### WHAT TO DO
Beginning with the first line, please return the entries exactly through the line that contains "let s := engFlags", and leave out all later lines.

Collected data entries
== Segment start ==

/-- One piece of an operation of the engine queue. -/
def eqPiece (n : Nat) (o : EqOp) (s : State) (k : Nat) : PieceRes :=
  match o.kind with
  | .copy d =>
    match copyRead s n o d k with
    | .fault s f a => .fault s f a false
    | .poison g => .poison g
    | .ok bs fl s =>
      let s := engFlags s o.core o.slot o.age o.lane fl
      -- a piece that the destination holds keeps what it has bound
      pieceStop (putEq s n { curEq s n o with keptSrc := fset (curEq s n o).keptSrc k bs })
        (engRange s n o.ctx o.dst d.daddr (d.daddr + k / rowPieces d * d.dpitch + pieceDst d k) bs.length true)
        (fun ps => .ok (engWritePlaces o.core n o.ctx ps bs
          (engWalked s n o.ctx o.dst (d.daddr + k / rowPieces d * d.dpitch + pieceDst d k) bs.length)))
  | .queue d q first _ =>
    match copyRead s n o d k with
    | .fault s f a => .fault s f a false
    | .poison g => .poison g
    | .ok bs fl s => .ok (queueWrite (engFlags s o.core o.slot o.age o.lane fl) o.core o.block q first (piecePos d k) bs)
  | .tld src pitch _ sc =>
    let w := match sc with
      | some x => elemBlock x.2
      | none => 64
    let c := min w 32
    let row := k / (64 / c)
    let off := k % (64 / c) * c
    let zero := match sc with
      | some x => shiftOf x.1 (off / w) == -128
      | none => false
    pieceStop s (if zero then Piece.ok (zeroBytes c, s) else engRead s n o.ctx o.src src (src + row * pitch + off) c) fun r =>
      match o.dst with
      | none => .ok r.2
      | some p => .ok ((r.1.zipIdx).foldl (fun s b =>
          homeWrite s (locAdd p (256 * ((off + b.2) / 4) + 4 * row + (off + b.2) % 4)) [b.1]) r.2)

/-- Pieces of an operation. -/
def eqTotal (o : EqOp) : Nat :=
  match o.kind with
  | .copy d | .queue d _ _ _ => d.rows * rowPieces d
  | .tld _ _ _ sc => 64 * (64 / min (match sc with | some x => elemBlock x.2 | none => 64) 32)

/-- The scratchpad lines that an operation writes (R124). -/
def eqLines (s : State) (o : EqOp) : List PLoc :=
  match o.kind with
  | .copy d => rangeLines (rowRanges o.dst d.rows d.dpitch (dstRow d))
  | .queue _ q first k => queueLines s o.core o.block q first k
  | .tld .. => rangeLines (o.dst.toList.map (fun p => (p, 4096)))

/-- Add to the barrier word of a copy (R176, R241). -/
def barAdd (s : State) (o : EqOp) (v : Nat) : State :=
  match o.kind with
  | .copy d =>
    match d.bar with
    | some b =>
      let l : PLoc := ⟨.scr o.core o.block, b⟩
      let old : Word := BitVec.ofNat 32 (leNat (homeRead s l 4))
      if v == 0 then s else homeWrite s l (leBytes 4 (old + bw v).toNat)
    | none => s
  | _ => s

/-- Bytes of the unbroken prefix of the copy order that have performed. -/
def copyPrefix (o : EqOp) (d : CopyDesc) : Nat :=
  let first := match o.rest with
    | none => some o.done
    | some ps => (ps.map (·.1)).min?
  match first with
  | some k => if k < eqTotal o then piecePos d k else dstTotal d
  | none => dstTotal d

/-- Count more of the prefix in the barrier word: multiples of 256 B, and the rest at the end. -/
def copyCount (s : State) (n : Nat) (o : EqOp) (limit : Nat) : State :=
  match o.kind with
  | .copy d =>
    let have' := copyPrefix o d
    let v := min (have' - o.told) limit
    let v := if o.told + v < dstTotal d then v / 256 * 256 else v
    let k := getCluster s n
    let o' := { o with told := o.told + v }
    barAdd (setCluster s n { k with queue := k.queue.map (fun q => if q.id == o.id then o' else q) }) o v
  | _ => s

/-- The destination lines that a piece writes; of a queue copy, those of the last entry wait for its padding. -/
def pieceLines (s : State) (o : EqOp) (k : Nat) : List PLoc :=
  match o.kind with
  | .copy d =>
    let len := min (copyChunk d) (d.rbytes - k % rowPieces d * copyChunk d)
    let n := if d.cvt == 0 then len else len / 4 * cvtSize d.cvt
    rangeLines (o.dst.toList.map (fun p => (locAdd p (k / rowPieces d * d.dpitch + pieceDst d k), n)))
  | .queue d q first n =>
    if piecePos d k / 256 + 1 == n then [] else queueLines s o.core o.block q (first + piecePos d k / 256) 1
  | .tld _ _ _ sc =>
    let w := match sc with
      | some x => elemBlock x.2
      | none => 64
    let c := min w 32
    let off := k % (64 / c) * c
    rangeLines ((List.range ((c + 3) / 4)).flatMap (fun j => o.dst.toList.map (fun p => (locAdd p (256 * (off / 4 + j) + 4 * (k / (64 / c))), 4))))

/-- Destination lines whose writes have all completed are counted as landed before the operation's end (R124). `ps` are the pieces
not yet moved. -/
def landDone (s : State) (n : Nat) (o : EqOp) (ps : List Nat) : State :=
  let last := match o.kind with
    | .queue _ q first k => queueLines s o.core o.block q (first + k - 1) 1
    | _ => []
  let owed := ps.flatMap (pieceLines s o) ++ last
  let now := (eqLines s o).filter (fun l => !owed.contains l && !o.landed.contains l)
  putEq (landLines s now) n { o with landed := o.landed ++ now }

/-- An operation of the queue ends (R173): its lines have landed, its vitrine entries go, its flag clears. -/
def endEq (s : State) (n : Nat) (o : EqOp) : State :=
  let done := (curEq s n o).landed
  let s := landLines s ((eqLines s o).filter (fun l => !done.contains l))
  let k := getCluster s n
  let s := setCluster s n { k with queue := k.queue.filter (fun q => q.id != o.id), vit := k.vit.filter (fun v => v.op != o.id) }
  flagDone s o.core o.slot o.age o.flag

/-- The rest of a queue copy's last entry is zero (R141). -/
def queuePad (s : State) (o : EqOp) : State :=
  match o.kind with
  | .queue d q first k => queueWrite s o.core o.block q first (dstTotal d) (zeroBytes (256 * k - dstTotal d))
  | _ => s

/-- Run an operation of the queue to its end, as far as faults let it. -/
def runEq (s : State) (n : Nat) (o : EqOp) : State :=
  match runOpPieces s (eqPiece n o) (exitedRec s o.core o.slot o.age o.frec) o.ctx.wing o.done (eqTotal o) o.rest with
  | .poison s g => poisonKill (endEq s n o) o.ctx g
  | .failed s r => failAbort (endEq s n o) o.ctx o.win o.launch 0 r
  | .left s rest =>
    let o := { curEq s n o with rest := some rest }
    if rest.isEmpty then
      let left := match o.kind with
        | .copy d => dstTotal d - o.told
        | _ => 0
      endEq (queuePad (barAdd s o left) o) n o
    else landDone s n o (rest.map (·.1))

/-- Move pieces of the copy order one by one while they lie within a count of destination bytes. -/
def copyOn (n : Nat) (d : CopyDesc) (limit : Nat) : Nat → State → EqOp → State × EqOp
  | 0, s, o => (s, o)
  | fuel + 1, s, o =>
    if eqTotal o ≤ o.done || limit ≤ piecePos d o.done then (s, o)
    else
      match eqPiece n o s o.done with
      | .ok s => copyOn n d limit fuel s { o with done := o.done + 1 }
      | _ => (s, o)

/-- `COPY_PROGRESS` (R176, R241): a part of the copy order, in units of 256 B, has performed, and the barrier word counts it. -/
def copyProgress (s : State) (n i units : Nat) : State :=
  match (getCluster s n).queue[i]? with
  | none => s
  | some o =>
    match o.kind with
    | .copy d =>
      if !o.started || paused s o.ctx then s
      else
        let r := match o.rest with
          | none => copyOn n d (o.told + 256 * units) (8 * units + 256 * units + 1) s o
          | some _ => (s, o)
        let left := match r.2.rest with
          | none => (List.range (eqTotal r.2 - r.2.done)).map (r.2.done + ·)
          | some ps => ps.map (·.1)
        let s := landDone r.1 n r.2 left
        copyCount s n (curEq s n r.2) (256 * units)
    | _ => s

def execCopyProgress (cluster i rows : Nat) (s : State) : Out := .next (copyProgress s cluster i rows)

/-! ### The start of an operation -/

/-- Two vitrine entries overlap, one of them a destination (R174). -/
def vitMeet (a b : VitEntry) : Bool :=
  a.ctx == b.ctx && (a.dst || b.dst) &&
    (match a.space.tgt, b.space.tgt with
      | .scr .., .scr .. => a.space.tgt == b.space.tgt && rangesMeet a.space.a a.len b.space.a b.len
      | .scr .., _ => false
      | _, .scr .. => false
      | _, _ => rangesMeet a.flat a.len b.flat b.len)

/-- Whether a scratchpad source has an absent line (R125). -/
def sourceAbsent (s : State) (p : Option PLoc) (n : Nat) : Bool :=
  match p with
  | some p => !(absentLines s p n).isEmpty
  | none => false

/-- An earlier operation of the cluster's engines whose ranges overlap is still there, in the queue or in the reservation table: the
one engine queue of R152 holds both (R174). -/
def opBlocked (k : Cluster) (id : Nat) : Bool :=
  let mine := k.vit.filter (fun v => v.op == id)
  k.vit.any (fun v => decide (v.op < id) && mine.any (vitMeet v))

/-- The sources of an operation of the queue are present. -/
def eqAbsent (s : State) (o : EqOp) : Bool :=
  match o.kind with
  | .copy d | .queue d _ _ _ =>
    (List.range d.rows).any (fun r => sourceAbsent s (o.src.map (fun p => locAdd p (r * d.spitch))) d.rbytes)
      || sourceAbsent s o.scl (sclSpan d)
  | .tld _ pitch _ _ => (List.range 64).any (fun r => sourceAbsent s (o.src.map (fun p => locAdd p (r * pitch))) 64)

/-- `ENGINE_QUEUE_START` (R170, R174): the operation may read its sources once the earlier operations of its lanes have bound or
performed at `CLUSTER` scope. -/
def queueStart (s : State) (n i : Nat) : State :=
  let k := getCluster s n
  match k.queue[i]? with
  | none => s
  | some o =>
    if o.started || paused s o.ctx || opBlocked k o.id || eqAbsent s o then s
    else
      let r := releaseAt s o.core o.ctx .cluster o.before
      if r.2 then putEq r.1 n { o with started := true } else r.1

== Segment end ==

### RESULT FOR THIS EXERCISE
/-- One piece of an operation of the engine queue. -/
def eqPiece (n : Nat) (o : EqOp) (s : State) (k : Nat) : PieceRes :=
  match o.kind with
  | .copy d =>
    match copyRead s n o d k with
    | .fault s f a => .fault s f a false
    | .poison g => .poison g
    | .ok bs fl s =>
      let s := engFlags s o.core o.slot o.age o.lane fl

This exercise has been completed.